WORK INSTRUCTIONS:
Extract, from the records beneath this instruction, each line that contains the word "stops".

[Stored data entries]

-- ==== Sys2Proof/Laws/Sequencer.lean ====
section
/-! SUPPORT. What one micro-step of the sequencer can do, what no micro-step changes, and how a property
of micro-steps carries over to a run of them. -/

namespace Sys2Proof.Machine

/-- Everything a micro-step that goes on can do (R110). -/
theorem seqStep_next {s t : State} (h : seqStep s = .next t) :
    (s.label = .outer ∧ ∃ a, sprRead s s.curI = .ok (a, s.countRead) ∧
      (collidable s.cfg a = true ∧ t = s.countRead.enterInner a ∨
        collidable s.cfg a = false ∧ t = s.countRead.skipRow a)) ∨
    (s.label = .inner ∧ ∃ b, sprRead s s.curJ = .ok (b, s.countRead) ∧
      ((collidable s.cfg b && overlaps s.cfg s.aLat b) = true ∧ t = s.countRead.reportHit ∨
        (collidable s.cfg b && overlaps s.cfg s.aLat b) = false ∧
          (s.curJ.toNat + 1 < s.cap.toNat ∧ t = s.countRead.nextJ ∨
            s.cap.toNat ≤ s.curJ.toNat + 1 ∧ t = s.countRead.endRow))) ∨
    (s.label = .nextI ∧
      (s.curI.toNat + 2 < s.cap.toNat ∧ t = s.nextRow ∨
        s.cap.toNat ≤ s.curI.toNat + 2 ∧ t = s.reportNone)) := by
  unfold seqStep at h
  split at h
  · rename_i hl
    unfold stepOuter at h
    split at h
    · exact absurd h (by simp)
    · rename_i a s' hr
      obtain ⟨rfl, -⟩ := sprRead_ok hr
      refine .inl ⟨hl, a, hr, ?_⟩
      split at h
      · rename_i hc; exact .inl ⟨hc, by simpa [eq_comm] using h⟩
      · rename_i hc; exact .inr ⟨by simpa using hc, by simpa [eq_comm] using h⟩
  · rename_i hl
    unfold stepInner at h
    split at h
    · exact absurd h (by simp)
    · rename_i b s' hr
      obtain ⟨rfl, -⟩ := sprRead_ok hr
      refine .inr (.inl ⟨hl, b, hr, ?_⟩)
      split at h
      · rename_i hc; exact .inl ⟨hc, by simpa [eq_comm] using h⟩
      · rename_i hc
        refine .inr ⟨by simpa using hc, ?_⟩
        split at h
        · rename_i hj; exact .inl ⟨hj, by simpa [eq_comm] using h⟩
        · rename_i hj; exact .inr ⟨Nat.not_lt.1 hj, by simpa [eq_comm] using h⟩
  · rename_i hl
    unfold stepNextI at h
    refine .inr (.inr ⟨hl, ?_⟩)
    split at h
    · rename_i hi; exact .inl ⟨hi, by simpa [eq_comm] using h⟩
    · rename_i hi; exact .inr ⟨Nat.not_lt.1 hi, by simpa [eq_comm] using h⟩

/-- A micro-step stops only where its read does. -/
theorem seqStep_fault {s : State} {f : Fault} (h : seqStep s = .fault f) :
    (s.label = .outer ∧ sprRead s s.curI = .error f) ∨ (s.label = .inner ∧ sprRead s s.curJ = .error f) := by
  unfold seqStep at h
  split at h
  · rename_i hl
    unfold stepOuter at h
    split at h
    · rename_i hr; exact .inl ⟨hl, by simp_all⟩
    · split at h <;> exact absurd h (by simp)
  · rename_i hl
    unfold stepInner at h
    split at h
    · rename_i hr; exact .inr ⟨hl, by simp_all⟩
    · split at h
      · exact absurd h (by simp)
      · split at h <;> exact absurd h (by simp)
  · unfold stepNextI at h
    split at h <;> exact absurd h (by simp)

/-- No micro-step is refused. -/
theorem seqStep_not_refused (s : State) (r : Refusal) : seqStep s ≠ .refused r := by
  unfold seqStep stepOuter stepInner stepNextI
  intro h
  repeat' split at h
  all_goals exact absurd h (by simp)

/-- What no micro-step changes: CAP, storage, the parameters, and everything of the host's (R109). -/
structure SeqFrame (s t : State) : Prop where
  cap : t.cap = s.cap
  storage : t.storage = s.storage
  cfg : t.cfg = s.cfg
  host : t.host = s.host
  rdata : t.rdata = s.rdata
  writes : t.overlap.writes = s.overlap.writes
  disturbance : t.overlap.disturbance = s.overlap.disturbance ∨
    ∃ m n, s.overlap.disturbance = .portSilentAfter m ∧ t.overlap.disturbance = .portSilentAfter n

theorem SeqFrame.refl (s : State) : SeqFrame s s := ⟨rfl, rfl, rfl, rfl, rfl, rfl, .inl rfl⟩

theorem SeqFrame.trans {s t u : State} (h : SeqFrame s t) (k : SeqFrame t u) : SeqFrame s u where
  cap := k.cap.trans h.cap
  storage := k.storage.trans h.storage
  cfg := k.cfg.trans h.cfg
  host := k.host.trans h.host
  rdata := k.rdata.trans h.rdata
  writes := k.writes.trans h.writes
  disturbance := by
    rcases h.disturbance with h1 | ⟨m, n, h1, h2⟩ <;> rcases k.disturbance with k1 | ⟨m', n', k1, k2⟩
    · exact .inl (k1.trans h1)
    · exact .inr ⟨m', n', h1 ▸ k1, k2⟩
    · exact .inr ⟨m, n, h1, k1 ▸ h2⟩
    · exact .inr ⟨m, n', h1, k2⟩

theorem countRead_frame (s : State) : SeqFrame s s.countRead := by
  refine ⟨rfl, rfl, rfl, rfl, rfl, by simp, ?_⟩
  rcases s.overlap.afterRead_disturbance with h | ⟨n, h1, h2⟩
  · exact .inl h
  · exact .inr ⟨n + 1, n, h1, h2⟩

theorem seqStep_frame {s t : State} (h : seqStep s = .next t) : SeqFrame s t := by
  have hc := countRead_frame s
  rcases seqStep_next h with ⟨-, a, -, ⟨-, rfl⟩ | ⟨-, rfl⟩⟩ |
    ⟨-, b, -, ⟨-, rfl⟩ | ⟨-, ⟨-, rfl⟩ | ⟨-, rfl⟩⟩⟩ | ⟨-, ⟨-, rfl⟩ | ⟨-, rfl⟩⟩
  · exact ⟨hc.cap, hc.storage, hc.cfg, hc.host, hc.rdata, hc.writes, hc.disturbance⟩
  · exact ⟨hc.cap, hc.storage, hc.cfg, hc.host, hc.rdata, hc.writes, hc.disturbance⟩
  · exact ⟨hc.cap, hc.storage, hc.cfg, hc.host, hc.rdata, hc.writes, hc.disturbance⟩
  · exact ⟨hc.cap, hc.storage, hc.cfg, hc.host, hc.rdata, hc.writes, hc.disturbance⟩
  · exact ⟨hc.cap, hc.storage, hc.cfg, hc.host, hc.rdata, hc.writes, hc.disturbance⟩
  · exact ⟨rfl, rfl, rfl, rfl, rfl, rfl, .inl rfl⟩
  · exact ⟨rfl, rfl, rfl, rfl, rfl, rfl, .inl rfl⟩

/-- A relation that holds of no micro-step, and carries on through one, holds of a whole run. -/
theorem runSeq_relation {R : State → State → Prop} (refl : ∀ s, R s s)
    (trans : ∀ {s t u}, R s t → R t u → R s u)
    (micro : ∀ {s t}, s.phase = .scanning → seqStep s = .next t → R s t) :
    ∀ {n : Nat} {s t : State}, runSeq n s = .next t → R s t
  | 0, s, t, h => by
    have : s = t := by simpa [runSeq] using h
    exact this ▸ refl s
  | n + 1, s, t, h => by
    unfold runSeq at h
    split at h
    · have : s = t := by simpa using h
      exact this ▸ refl s
    · rename_i hp
      split at h
      · rename_i s' hs
        exact trans (micro hp hs) (runSeq_relation refl trans micro h)
      · exact absurd h (by simp)
      · exact absurd h (by simp)

theorem runSeq_frame {n : Nat} {s t : State} (h : runSeq n s = .next t) : SeqFrame s t :=
  runSeq_relation SeqFrame.refl SeqFrame.trans (fun _ => seqStep_frame) h

/-- What a property kept by every micro-step says of a run: it holds where the run ends, and where a run
that faults has its faulting micro-step. -/
theorem runSeq_invariant {P : State → Prop}
    (micro : ∀ {s t}, s.phase = .scanning → P s → seqStep s = .next t → P t) :
    ∀ {n : Nat} {s : State}, P s →
      (∀ t, runSeq n s = .next t → P t) ∧
        ∀ f, runSeq n s = .fault f → ∃ u, P u ∧ SeqFrame s u ∧ u.phase = .scanning ∧ seqStep u = .fault f
  | 0, s, hs => by
    refine ⟨fun t h => ?_, fun f h => absurd h (by simp [runSeq])⟩
    have : s = t := by simpa [runSeq] using h
    exact this ▸ hs
  | n + 1, s, hs => by
    refine ⟨fun t h => ?_, fun f h => ?_⟩
    · unfold runSeq at h
      split at h
      · have : s = t := by simpa using h
        exact this ▸ hs
      · rename_i hp
        split at h
        · rename_i s' hs'
          exact (runSeq_invariant micro (micro hp hs hs')).1 t h
        · exact absurd h (by simp)
        · exact absurd h (by simp)
    · unfold runSeq at h
      split at h
      · exact absurd h (by simp)
      · rename_i hp
        split at h
        · rename_i s' hs'
          obtain ⟨u, hu, hf, hr⟩ := (runSeq_invariant micro (micro hp hs hs')).2 f h
          exact ⟨u, hu, (seqStep_frame hs').trans hf, hr⟩
        · rename_i f' hf
          exact ⟨s, hs, SeqFrame.refl s, hp, by simp_all⟩
        · exact absurd h (by simp)

/-- No run of the sequencer is refused. -/
theorem runSeq_not_refused (r : Refusal) : ∀ (n : Nat) (s : State), runSeq n s ≠ .refused r
  | 0, s => by simp [runSeq]
  | n + 1, s => by
    unfold runSeq
    split
    · simp
    · split
      · exact runSeq_not_refused r n _
      · simp
      · rename_i r' h; exact absurd h (seqStep_not_refused s r')

/-- Everything a whole command can do once its scan has begun: it stops at its read, or it closes the state
its run ends in. -/
theorem runScan_next {s t : State} (h : runScan s = .next t) :
    ∃ u, runSeq (seqBudget s) s = .next u ∧ t = u.closeCommand := by
  unfold runScan at h
  split at h
  · rename_i u hu; exact ⟨u, hu, by simpa [eq_comm] using h⟩
  · exact absurd h (by simp)
  · exact absurd h (by simp)

/-! A scan ends. -/

/-- Two runs in a row are one run. -/
theorem runSeq_add (m n : Nat) (s : State) :
    runSeq (m + n) s =
      match runSeq m s with
      | .next u => runSeq n u
      | .fault f => .fault f
      | .refused r => .refused r := by
  induction m generalizing s with
  | zero => simp [runSeq]
  | succ m ih =>
    rw [Nat.succ_add]
    cases hp : s.phase with
    | idle =>
      have : ∀ k, runSeq k s = .next s := by
        intro k; cases k <;> simp [runSeq, hp]
      simp [this]
    | scanning =>
      simp only [runSeq, hp]
      cases seqStep s with
      | next u => exact ih u
      | fault f => rfl
      | refused r => rfl

theorem runSeq_of_idle {s : State} (h : s.phase = .idle) (n : Nat) : runSeq n s = .next s := by
  cases n <;> simp [runSeq, h]

theorem runSeq_succ {s t : State} (hp : s.phase = .scanning) (h : seqStep s = .next t) (n : Nat) :
    runSeq (n + 1) s = runSeq n t := by
  simp [runSeq, hp, h]

/-- What is left of a scan, a number that every micro-step lowers (R115). -/
def seqMeasure (s : State) : Nat :=
  let c := s.cap.toNat
  let i := s.curI.toNat
  match s.label with
  | .outer => (c - i) * (c + 2)
  | .inner => (c - i - 1) * (c + 2) + (c - s.curJ.toNat) + 1
  | .nextI => (c - i - 1) * (c + 2) + 1

theorem toNat_add_one {x c : BitVec 8} (h : x < c) : (x + 1).toNat = x.toNat + 1 := by
  have := c.isLt
  have h : x.toNat < c.toNat := h
  rw [BitVec.toNat_add, show (1 : BitVec 8).toNat = 1 from rfl]
  omega

theorem seqStep_lowers {s t : State} (h : seqStep s = .next t) (ht : t.phase = .scanning) :
    seqMeasure t < seqMeasure s := by
  have hcap := (seqStep_frame h).cap
  rcases seqStep_next h with ⟨hl, a, hr, ⟨-, rfl⟩ | ⟨-, rfl⟩⟩ |
    ⟨hl, b, hr, ⟨-, rfl⟩ | ⟨-, ⟨hj, rfl⟩ | ⟨-, rfl⟩⟩⟩ | ⟨hl, ⟨hi, rfl⟩ | ⟨-, rfl⟩⟩
  · have hlt := (sprRead_ok hr).2.1
    have h1 := toNat_add_one hlt
    have hlt : s.curI.toNat < s.cap.toNat := hlt
    obtain ⟨d, hd⟩ : ∃ d, s.cap.toNat - s.curI.toNat = d + 1 := ⟨s.cap.toNat - s.curI.toNat - 1, by omega⟩
    simp only [seqMeasure, enterInner_label, enterInner_cap, countRead_cap, enterInner_curI, countRead_curI,
      enterInner_curJ, h1, hl, hd, Nat.add_sub_cancel, Nat.succ_mul]
    omega
  · have hlt : s.curI.toNat < s.cap.toNat := (sprRead_ok hr).2.1
    obtain ⟨d, hd⟩ : ∃ d, s.cap.toNat - s.curI.toNat = d + 1 := ⟨s.cap.toNat - s.curI.toNat - 1, by omega⟩
    simp only [seqMeasure, skipRow_label, skipRow_cap, countRead_cap, skipRow_curI, countRead_curI,
      hl, hd, Nat.add_sub_cancel, Nat.succ_mul]
    omega
  · simp [State.reportHit] at ht
  · have hlt := (sprRead_ok hr).2.1
    have h1 := toNat_add_one hlt
    simp only [seqMeasure, nextJ_label, nextJ_cap, countRead_cap, nextJ_curI, countRead_curI,
      nextJ_curJ, countRead_curJ, h1, hl]
    omega
  · have hlt : s.curJ.toNat < s.cap.toNat := (sprRead_ok hr).2.1
    simp only [seqMeasure, endRow_label, endRow_cap, countRead_cap, endRow_curI, countRead_curI, hl]
    omega
  · have h1 : (s.curI + 1).toNat = s.curI.toNat + 1 :=
      toNat_add_one (c := s.cap) (by show s.curI.toNat < s.cap.toNat; omega)
    simp only [seqMeasure, nextRow_label, nextRow_cap, nextRow_curI, h1, hl, Nat.sub_sub]
    omega
  · simp [State.reportNone] at ht

theorem seqMeasure_lt (s : State) : seqMeasure s < scanBound s.cap.toNat := by
  have h1 : ∀ k ≤ s.cap.toNat, k * (s.cap.toNat + 2) ≤ s.cap.toNat * (s.cap.toNat + 2) :=
    fun k hk => Nat.mul_le_mul_right _ hk
  have h2 : scanBound s.cap.toNat =
      s.cap.toNat * (s.cap.toNat + 2) + 2 * (s.cap.toNat + 2) := by
    simp only [scanBound, Nat.add_mul]
  have h3 := h1 (s.cap.toNat - s.curI.toNat) (Nat.sub_le _ _)
  have h4 := h1 (s.cap.toNat - s.curI.toNat - 1) (by omega)
  unfold seqMeasure
  cases s.label <;> simp only [h2] <;> omega

/-- A run of more micro-steps than are left ends IDLE (R115). -/
theorem runSeq_ends_idle : ∀ {n : Nat} {s t : State}, seqMeasure s < n → runSeq n s = .next t → t.phase = .idle
  | 0, _, _, h, _ => absurd h (Nat.not_lt_zero _)
  | n + 1, s, t, hm, h => by
    cases hp : s.phase with
    | idle =>
      rw [runSeq_of_idle hp] at h
      have : s = t := by simpa using h
      exact this ▸ hp
    | scanning =>
      simp only [runSeq, hp] at h
      cases hs : seqStep s with
      | next u =>
        rw [hs] at h
        simp only at h
        cases hu : u.phase with
        | idle =>
          rw [runSeq_of_idle hu] at h
          have : u = t := by simpa using h
          exact this ▸ hu
        | scanning => exact runSeq_ends_idle (by have := seqStep_lowers hs hu; omega) h
      | fault f => rw [hs] at h; exact absurd h (by simp)
      | refused r => rw [hs] at h; exact absurd h (by simp)

/-- A run that reaches an IDLE state in some number of micro-steps reaches it within the bound. -/
theorem runSeq_bound {k : Nat} {s t : State} (ht : t.phase = .idle) (h : runSeq k s = .next t) :
    runSeq (scanBound s.cap.toNat) s = .next t := by
  have h1 := runSeq_add k (scanBound s.cap.toNat) s
  have h2 := runSeq_add (scanBound s.cap.toNat) k s
  rw [h] at h1
  simp only [runSeq_of_idle ht] at h1
  rw [Nat.add_comm, h1] at h2
  cases hb : runSeq (scanBound s.cap.toNat) s with
  | next u =>
    rw [hb] at h2
    have hu := runSeq_ends_idle (seqMeasure_lt s) hb
    simp only [runSeq_of_idle hu] at h2
    exact h2.symm
  | fault f => rw [hb] at h2; exact absurd h2 (by simp)
  | refused r => rw [hb] at h2; exact absurd h2 (by simp)

end Sys2Proof.Machine
end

SOLUTION FOR THIS PROBLEM:
/-- A micro-step stops only where its read does. -/
/-- Everything a whole command can do once its scan has begun: it stops at its read, or it closes the state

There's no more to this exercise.